Records contained in a dataset
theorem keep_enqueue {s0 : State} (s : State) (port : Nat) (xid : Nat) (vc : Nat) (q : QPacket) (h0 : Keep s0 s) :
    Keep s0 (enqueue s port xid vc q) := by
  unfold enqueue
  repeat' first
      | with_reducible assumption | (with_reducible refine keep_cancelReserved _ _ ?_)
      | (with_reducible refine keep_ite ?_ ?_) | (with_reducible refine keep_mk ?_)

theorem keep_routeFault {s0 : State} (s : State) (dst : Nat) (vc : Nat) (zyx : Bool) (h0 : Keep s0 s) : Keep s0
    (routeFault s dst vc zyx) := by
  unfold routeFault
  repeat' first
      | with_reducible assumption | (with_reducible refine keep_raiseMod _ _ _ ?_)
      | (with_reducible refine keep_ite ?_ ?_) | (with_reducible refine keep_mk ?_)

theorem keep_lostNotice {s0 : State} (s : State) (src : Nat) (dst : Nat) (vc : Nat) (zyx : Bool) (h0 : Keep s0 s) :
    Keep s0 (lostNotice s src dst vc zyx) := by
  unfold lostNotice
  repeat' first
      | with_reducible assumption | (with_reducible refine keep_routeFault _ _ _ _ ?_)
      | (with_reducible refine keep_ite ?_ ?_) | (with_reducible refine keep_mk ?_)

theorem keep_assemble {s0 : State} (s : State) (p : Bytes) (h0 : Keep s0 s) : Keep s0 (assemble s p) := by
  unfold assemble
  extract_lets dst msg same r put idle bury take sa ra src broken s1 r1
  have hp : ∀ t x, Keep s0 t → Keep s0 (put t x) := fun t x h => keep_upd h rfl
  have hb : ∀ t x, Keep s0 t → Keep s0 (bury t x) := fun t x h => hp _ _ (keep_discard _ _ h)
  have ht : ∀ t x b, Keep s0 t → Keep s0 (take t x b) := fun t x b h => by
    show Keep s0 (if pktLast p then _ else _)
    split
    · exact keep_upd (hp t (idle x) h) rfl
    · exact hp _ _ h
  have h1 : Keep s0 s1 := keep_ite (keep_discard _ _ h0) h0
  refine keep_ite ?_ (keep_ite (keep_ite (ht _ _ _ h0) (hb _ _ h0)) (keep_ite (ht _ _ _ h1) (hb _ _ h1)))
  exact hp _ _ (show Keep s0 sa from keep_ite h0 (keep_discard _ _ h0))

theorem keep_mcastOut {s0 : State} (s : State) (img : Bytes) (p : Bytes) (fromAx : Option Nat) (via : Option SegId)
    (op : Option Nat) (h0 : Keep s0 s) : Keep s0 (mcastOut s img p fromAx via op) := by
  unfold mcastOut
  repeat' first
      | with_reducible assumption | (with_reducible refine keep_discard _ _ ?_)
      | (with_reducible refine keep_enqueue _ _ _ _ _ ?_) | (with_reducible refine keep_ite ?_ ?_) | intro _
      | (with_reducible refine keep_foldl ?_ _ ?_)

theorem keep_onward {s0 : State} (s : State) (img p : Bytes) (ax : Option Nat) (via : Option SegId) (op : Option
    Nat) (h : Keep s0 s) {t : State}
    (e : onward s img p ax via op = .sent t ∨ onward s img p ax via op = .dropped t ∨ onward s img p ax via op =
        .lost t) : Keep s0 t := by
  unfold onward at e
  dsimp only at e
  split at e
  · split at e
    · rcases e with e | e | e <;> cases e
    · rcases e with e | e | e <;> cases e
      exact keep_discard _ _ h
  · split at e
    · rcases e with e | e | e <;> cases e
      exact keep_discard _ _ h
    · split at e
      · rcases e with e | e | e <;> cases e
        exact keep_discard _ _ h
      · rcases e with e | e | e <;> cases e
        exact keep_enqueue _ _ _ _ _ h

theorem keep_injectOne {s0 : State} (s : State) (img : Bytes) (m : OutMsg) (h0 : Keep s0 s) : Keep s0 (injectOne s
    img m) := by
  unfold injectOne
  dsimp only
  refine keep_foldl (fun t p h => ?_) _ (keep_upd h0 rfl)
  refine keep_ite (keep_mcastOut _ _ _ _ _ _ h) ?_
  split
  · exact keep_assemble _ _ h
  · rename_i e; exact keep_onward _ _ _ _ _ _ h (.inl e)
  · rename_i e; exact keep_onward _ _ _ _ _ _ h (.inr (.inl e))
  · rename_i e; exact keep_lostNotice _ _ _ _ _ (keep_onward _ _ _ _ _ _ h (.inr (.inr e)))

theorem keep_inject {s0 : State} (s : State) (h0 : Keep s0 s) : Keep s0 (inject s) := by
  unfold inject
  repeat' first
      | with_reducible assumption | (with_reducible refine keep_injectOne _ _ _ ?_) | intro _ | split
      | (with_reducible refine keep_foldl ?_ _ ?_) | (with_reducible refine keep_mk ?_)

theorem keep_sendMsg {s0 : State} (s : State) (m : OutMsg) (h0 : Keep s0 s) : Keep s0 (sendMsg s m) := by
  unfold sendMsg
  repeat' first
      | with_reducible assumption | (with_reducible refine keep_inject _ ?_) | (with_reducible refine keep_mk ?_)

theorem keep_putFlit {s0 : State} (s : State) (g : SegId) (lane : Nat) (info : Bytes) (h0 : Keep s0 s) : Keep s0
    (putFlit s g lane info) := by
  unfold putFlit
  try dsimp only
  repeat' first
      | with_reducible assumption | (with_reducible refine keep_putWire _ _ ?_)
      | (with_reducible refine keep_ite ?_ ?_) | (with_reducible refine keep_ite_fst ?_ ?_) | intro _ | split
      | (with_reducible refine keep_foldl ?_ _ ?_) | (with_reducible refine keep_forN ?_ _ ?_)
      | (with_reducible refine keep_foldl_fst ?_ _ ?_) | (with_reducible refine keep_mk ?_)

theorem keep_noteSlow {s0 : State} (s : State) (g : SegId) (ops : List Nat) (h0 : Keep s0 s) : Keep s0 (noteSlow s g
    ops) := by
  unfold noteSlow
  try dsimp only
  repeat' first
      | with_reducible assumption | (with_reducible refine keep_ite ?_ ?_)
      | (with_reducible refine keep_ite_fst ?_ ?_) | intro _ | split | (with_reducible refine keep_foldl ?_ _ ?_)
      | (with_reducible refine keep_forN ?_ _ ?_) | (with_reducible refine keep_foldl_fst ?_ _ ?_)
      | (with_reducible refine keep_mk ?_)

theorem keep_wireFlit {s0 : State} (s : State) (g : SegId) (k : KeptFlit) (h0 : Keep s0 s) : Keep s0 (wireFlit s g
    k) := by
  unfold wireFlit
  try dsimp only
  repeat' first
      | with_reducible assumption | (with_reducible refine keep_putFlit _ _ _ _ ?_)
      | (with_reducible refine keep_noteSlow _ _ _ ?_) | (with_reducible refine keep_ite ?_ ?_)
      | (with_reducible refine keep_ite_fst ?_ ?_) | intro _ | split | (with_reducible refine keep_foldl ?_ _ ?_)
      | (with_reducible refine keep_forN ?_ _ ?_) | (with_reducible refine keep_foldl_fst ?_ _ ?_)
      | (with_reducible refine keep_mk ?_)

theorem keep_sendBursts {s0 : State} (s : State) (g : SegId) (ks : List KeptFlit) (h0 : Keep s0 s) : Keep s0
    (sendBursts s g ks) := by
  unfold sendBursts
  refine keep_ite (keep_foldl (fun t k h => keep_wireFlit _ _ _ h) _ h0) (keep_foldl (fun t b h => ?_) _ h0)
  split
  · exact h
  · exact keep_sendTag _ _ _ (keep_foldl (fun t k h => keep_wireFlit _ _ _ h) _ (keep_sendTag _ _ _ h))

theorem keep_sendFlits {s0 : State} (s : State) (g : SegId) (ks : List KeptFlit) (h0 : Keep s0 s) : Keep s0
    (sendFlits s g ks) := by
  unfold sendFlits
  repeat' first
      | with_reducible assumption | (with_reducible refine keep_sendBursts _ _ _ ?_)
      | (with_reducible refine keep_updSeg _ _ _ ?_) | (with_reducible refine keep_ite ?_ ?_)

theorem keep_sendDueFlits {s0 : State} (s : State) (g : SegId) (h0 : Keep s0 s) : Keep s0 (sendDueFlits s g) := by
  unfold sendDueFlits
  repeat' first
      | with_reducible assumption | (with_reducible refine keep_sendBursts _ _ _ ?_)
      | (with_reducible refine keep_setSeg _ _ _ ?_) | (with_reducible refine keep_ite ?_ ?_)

* * *

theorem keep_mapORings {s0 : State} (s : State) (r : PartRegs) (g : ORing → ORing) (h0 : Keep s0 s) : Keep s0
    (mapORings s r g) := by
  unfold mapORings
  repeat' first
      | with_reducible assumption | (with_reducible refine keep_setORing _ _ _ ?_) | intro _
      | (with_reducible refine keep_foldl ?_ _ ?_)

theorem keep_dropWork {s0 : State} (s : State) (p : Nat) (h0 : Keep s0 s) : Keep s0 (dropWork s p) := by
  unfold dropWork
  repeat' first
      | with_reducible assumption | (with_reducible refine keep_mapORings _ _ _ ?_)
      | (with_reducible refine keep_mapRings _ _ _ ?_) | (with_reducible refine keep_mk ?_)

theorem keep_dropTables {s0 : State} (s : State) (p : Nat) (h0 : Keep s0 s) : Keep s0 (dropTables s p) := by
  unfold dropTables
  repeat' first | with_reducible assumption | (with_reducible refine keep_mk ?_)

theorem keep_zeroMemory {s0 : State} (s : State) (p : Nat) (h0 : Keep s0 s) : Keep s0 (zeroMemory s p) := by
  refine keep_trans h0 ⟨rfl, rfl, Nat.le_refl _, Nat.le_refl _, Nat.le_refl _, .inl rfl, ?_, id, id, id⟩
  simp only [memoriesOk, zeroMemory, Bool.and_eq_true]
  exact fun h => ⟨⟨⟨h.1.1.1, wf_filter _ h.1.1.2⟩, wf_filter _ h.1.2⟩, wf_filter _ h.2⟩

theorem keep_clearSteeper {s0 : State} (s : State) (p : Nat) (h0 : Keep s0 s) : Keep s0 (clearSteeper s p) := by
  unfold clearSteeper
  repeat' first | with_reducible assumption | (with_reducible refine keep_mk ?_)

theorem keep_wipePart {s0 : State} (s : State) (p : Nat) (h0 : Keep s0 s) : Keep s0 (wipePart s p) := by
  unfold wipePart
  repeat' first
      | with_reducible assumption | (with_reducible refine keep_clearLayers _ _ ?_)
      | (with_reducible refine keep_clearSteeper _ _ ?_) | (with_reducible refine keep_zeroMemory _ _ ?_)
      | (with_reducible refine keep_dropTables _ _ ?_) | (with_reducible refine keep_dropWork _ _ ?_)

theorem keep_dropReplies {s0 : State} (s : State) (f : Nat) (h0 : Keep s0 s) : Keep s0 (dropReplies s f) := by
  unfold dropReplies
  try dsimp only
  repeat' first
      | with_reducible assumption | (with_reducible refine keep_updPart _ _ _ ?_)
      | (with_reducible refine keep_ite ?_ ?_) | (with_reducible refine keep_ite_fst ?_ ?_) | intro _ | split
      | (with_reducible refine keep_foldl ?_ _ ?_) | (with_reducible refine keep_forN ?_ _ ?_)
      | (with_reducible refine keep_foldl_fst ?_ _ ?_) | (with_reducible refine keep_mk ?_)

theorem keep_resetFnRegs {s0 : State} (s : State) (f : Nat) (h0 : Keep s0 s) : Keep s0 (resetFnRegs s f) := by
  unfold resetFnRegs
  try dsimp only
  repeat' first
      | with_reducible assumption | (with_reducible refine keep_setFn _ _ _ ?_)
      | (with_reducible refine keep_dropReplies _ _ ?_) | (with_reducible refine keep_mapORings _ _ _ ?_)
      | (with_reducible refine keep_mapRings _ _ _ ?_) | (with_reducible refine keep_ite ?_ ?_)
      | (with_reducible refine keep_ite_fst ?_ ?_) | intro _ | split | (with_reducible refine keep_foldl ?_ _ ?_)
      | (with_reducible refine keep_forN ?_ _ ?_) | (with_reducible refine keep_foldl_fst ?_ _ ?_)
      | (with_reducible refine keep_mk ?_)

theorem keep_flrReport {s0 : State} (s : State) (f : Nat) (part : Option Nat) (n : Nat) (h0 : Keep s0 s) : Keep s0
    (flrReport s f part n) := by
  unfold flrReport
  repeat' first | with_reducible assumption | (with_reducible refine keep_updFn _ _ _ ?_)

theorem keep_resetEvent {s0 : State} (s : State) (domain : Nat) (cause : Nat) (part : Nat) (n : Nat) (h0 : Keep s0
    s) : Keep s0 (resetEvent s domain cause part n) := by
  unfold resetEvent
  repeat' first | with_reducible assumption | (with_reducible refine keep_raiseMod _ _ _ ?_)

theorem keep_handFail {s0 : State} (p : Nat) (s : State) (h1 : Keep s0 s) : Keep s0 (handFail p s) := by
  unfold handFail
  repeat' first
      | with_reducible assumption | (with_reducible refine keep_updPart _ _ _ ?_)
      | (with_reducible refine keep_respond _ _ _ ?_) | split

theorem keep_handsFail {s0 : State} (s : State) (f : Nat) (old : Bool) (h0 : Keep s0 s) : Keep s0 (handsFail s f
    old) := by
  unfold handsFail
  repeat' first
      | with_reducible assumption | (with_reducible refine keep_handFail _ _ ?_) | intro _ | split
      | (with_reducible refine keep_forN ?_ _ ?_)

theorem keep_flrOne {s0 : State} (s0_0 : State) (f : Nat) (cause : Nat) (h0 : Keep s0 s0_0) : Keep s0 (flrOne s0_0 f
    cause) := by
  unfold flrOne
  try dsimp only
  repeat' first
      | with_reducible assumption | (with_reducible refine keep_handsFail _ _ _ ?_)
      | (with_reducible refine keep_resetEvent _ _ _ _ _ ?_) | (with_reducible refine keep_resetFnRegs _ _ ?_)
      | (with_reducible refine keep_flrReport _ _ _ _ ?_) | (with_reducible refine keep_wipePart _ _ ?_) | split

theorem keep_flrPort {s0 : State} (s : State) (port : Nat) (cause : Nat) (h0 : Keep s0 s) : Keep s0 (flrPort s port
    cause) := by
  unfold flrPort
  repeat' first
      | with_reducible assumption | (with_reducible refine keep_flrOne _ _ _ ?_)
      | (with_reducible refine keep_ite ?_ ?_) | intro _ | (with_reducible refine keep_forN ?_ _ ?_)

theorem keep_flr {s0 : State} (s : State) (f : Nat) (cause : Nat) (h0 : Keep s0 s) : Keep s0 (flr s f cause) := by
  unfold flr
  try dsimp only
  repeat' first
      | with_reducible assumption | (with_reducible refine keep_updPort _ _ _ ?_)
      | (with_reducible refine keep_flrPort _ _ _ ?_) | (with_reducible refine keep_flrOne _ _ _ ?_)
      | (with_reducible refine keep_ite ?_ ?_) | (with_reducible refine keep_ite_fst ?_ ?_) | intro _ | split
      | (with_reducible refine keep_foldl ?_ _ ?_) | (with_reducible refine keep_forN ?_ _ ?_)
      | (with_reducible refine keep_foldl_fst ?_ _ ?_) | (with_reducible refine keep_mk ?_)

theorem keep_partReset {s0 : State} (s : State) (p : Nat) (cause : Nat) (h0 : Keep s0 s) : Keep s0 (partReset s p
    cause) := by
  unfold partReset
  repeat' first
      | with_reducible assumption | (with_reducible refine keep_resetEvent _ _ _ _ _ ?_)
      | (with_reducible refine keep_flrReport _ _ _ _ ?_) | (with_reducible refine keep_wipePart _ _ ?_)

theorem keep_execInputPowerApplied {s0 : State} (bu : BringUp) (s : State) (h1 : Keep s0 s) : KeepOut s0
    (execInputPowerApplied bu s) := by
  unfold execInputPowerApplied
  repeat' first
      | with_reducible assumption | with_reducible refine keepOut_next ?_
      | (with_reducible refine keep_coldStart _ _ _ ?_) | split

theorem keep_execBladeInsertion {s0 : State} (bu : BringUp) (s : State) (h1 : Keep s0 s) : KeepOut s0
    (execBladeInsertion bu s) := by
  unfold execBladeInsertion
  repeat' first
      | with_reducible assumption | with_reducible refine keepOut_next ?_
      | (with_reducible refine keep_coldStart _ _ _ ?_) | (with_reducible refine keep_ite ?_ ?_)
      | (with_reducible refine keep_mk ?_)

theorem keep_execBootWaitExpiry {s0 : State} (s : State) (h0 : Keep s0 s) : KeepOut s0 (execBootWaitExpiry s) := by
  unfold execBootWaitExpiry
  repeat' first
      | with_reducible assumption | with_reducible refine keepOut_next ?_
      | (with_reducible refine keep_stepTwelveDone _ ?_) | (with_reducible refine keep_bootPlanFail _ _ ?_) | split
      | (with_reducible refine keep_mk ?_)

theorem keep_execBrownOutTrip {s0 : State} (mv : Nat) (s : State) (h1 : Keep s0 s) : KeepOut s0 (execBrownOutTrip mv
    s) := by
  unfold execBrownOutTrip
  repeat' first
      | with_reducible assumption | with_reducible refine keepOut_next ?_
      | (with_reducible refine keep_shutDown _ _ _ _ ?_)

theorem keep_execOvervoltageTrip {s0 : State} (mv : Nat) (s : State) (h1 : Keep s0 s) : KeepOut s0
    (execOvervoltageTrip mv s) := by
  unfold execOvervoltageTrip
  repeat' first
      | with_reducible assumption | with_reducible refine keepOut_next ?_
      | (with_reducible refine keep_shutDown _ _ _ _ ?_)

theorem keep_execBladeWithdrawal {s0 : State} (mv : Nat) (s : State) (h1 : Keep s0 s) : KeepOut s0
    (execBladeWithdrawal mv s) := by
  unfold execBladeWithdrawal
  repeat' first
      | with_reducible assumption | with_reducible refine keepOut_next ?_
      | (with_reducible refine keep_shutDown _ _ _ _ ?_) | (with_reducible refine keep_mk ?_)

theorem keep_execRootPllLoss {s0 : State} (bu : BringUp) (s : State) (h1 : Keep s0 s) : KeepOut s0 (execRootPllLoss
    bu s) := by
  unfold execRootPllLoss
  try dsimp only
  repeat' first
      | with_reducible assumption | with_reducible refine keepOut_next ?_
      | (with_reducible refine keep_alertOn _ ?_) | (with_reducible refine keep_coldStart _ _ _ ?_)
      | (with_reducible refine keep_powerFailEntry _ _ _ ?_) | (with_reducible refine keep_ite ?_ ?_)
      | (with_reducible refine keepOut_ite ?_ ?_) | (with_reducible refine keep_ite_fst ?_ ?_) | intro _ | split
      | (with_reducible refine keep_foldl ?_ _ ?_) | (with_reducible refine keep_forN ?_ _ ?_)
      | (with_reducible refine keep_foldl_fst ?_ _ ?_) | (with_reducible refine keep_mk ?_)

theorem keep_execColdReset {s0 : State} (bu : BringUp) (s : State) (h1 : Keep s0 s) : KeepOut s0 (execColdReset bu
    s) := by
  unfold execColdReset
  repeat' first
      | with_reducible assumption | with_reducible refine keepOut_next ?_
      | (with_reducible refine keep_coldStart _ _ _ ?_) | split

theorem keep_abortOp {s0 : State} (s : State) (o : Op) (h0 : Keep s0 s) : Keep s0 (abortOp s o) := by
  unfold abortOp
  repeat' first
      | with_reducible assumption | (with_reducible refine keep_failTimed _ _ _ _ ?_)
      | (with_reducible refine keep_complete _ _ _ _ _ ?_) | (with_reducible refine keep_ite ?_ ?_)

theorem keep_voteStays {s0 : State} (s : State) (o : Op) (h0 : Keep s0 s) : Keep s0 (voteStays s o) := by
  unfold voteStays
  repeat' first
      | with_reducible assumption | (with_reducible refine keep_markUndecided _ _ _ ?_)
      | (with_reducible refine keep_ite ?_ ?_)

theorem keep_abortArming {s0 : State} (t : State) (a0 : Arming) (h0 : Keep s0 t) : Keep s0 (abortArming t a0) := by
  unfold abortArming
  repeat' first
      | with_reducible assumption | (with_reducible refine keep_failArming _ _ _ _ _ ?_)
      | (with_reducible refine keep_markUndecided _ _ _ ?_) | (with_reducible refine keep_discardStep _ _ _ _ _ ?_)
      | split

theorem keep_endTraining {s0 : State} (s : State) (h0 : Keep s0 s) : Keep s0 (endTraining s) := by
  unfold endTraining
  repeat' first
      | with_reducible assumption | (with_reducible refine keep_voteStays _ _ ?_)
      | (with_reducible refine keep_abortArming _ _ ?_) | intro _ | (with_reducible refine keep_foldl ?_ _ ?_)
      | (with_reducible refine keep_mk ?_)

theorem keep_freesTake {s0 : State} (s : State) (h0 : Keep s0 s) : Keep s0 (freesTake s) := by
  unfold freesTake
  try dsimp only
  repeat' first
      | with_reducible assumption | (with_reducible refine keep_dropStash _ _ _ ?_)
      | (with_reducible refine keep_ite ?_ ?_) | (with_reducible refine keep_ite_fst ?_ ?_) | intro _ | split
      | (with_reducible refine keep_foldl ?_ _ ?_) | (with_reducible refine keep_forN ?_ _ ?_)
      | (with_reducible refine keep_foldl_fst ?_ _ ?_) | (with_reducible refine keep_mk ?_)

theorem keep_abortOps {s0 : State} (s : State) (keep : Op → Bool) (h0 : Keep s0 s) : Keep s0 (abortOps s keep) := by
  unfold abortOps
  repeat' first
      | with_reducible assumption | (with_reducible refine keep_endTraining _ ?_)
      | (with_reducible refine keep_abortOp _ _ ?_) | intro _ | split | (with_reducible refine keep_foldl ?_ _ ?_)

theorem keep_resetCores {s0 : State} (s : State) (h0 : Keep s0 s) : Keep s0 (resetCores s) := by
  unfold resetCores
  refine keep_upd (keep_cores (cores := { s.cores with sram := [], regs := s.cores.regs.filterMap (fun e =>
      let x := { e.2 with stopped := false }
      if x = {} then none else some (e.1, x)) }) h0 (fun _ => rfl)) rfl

Your goal:
Going through the data above, count each line that contains "sendDueFlits" and give only that figure.

Response box:
2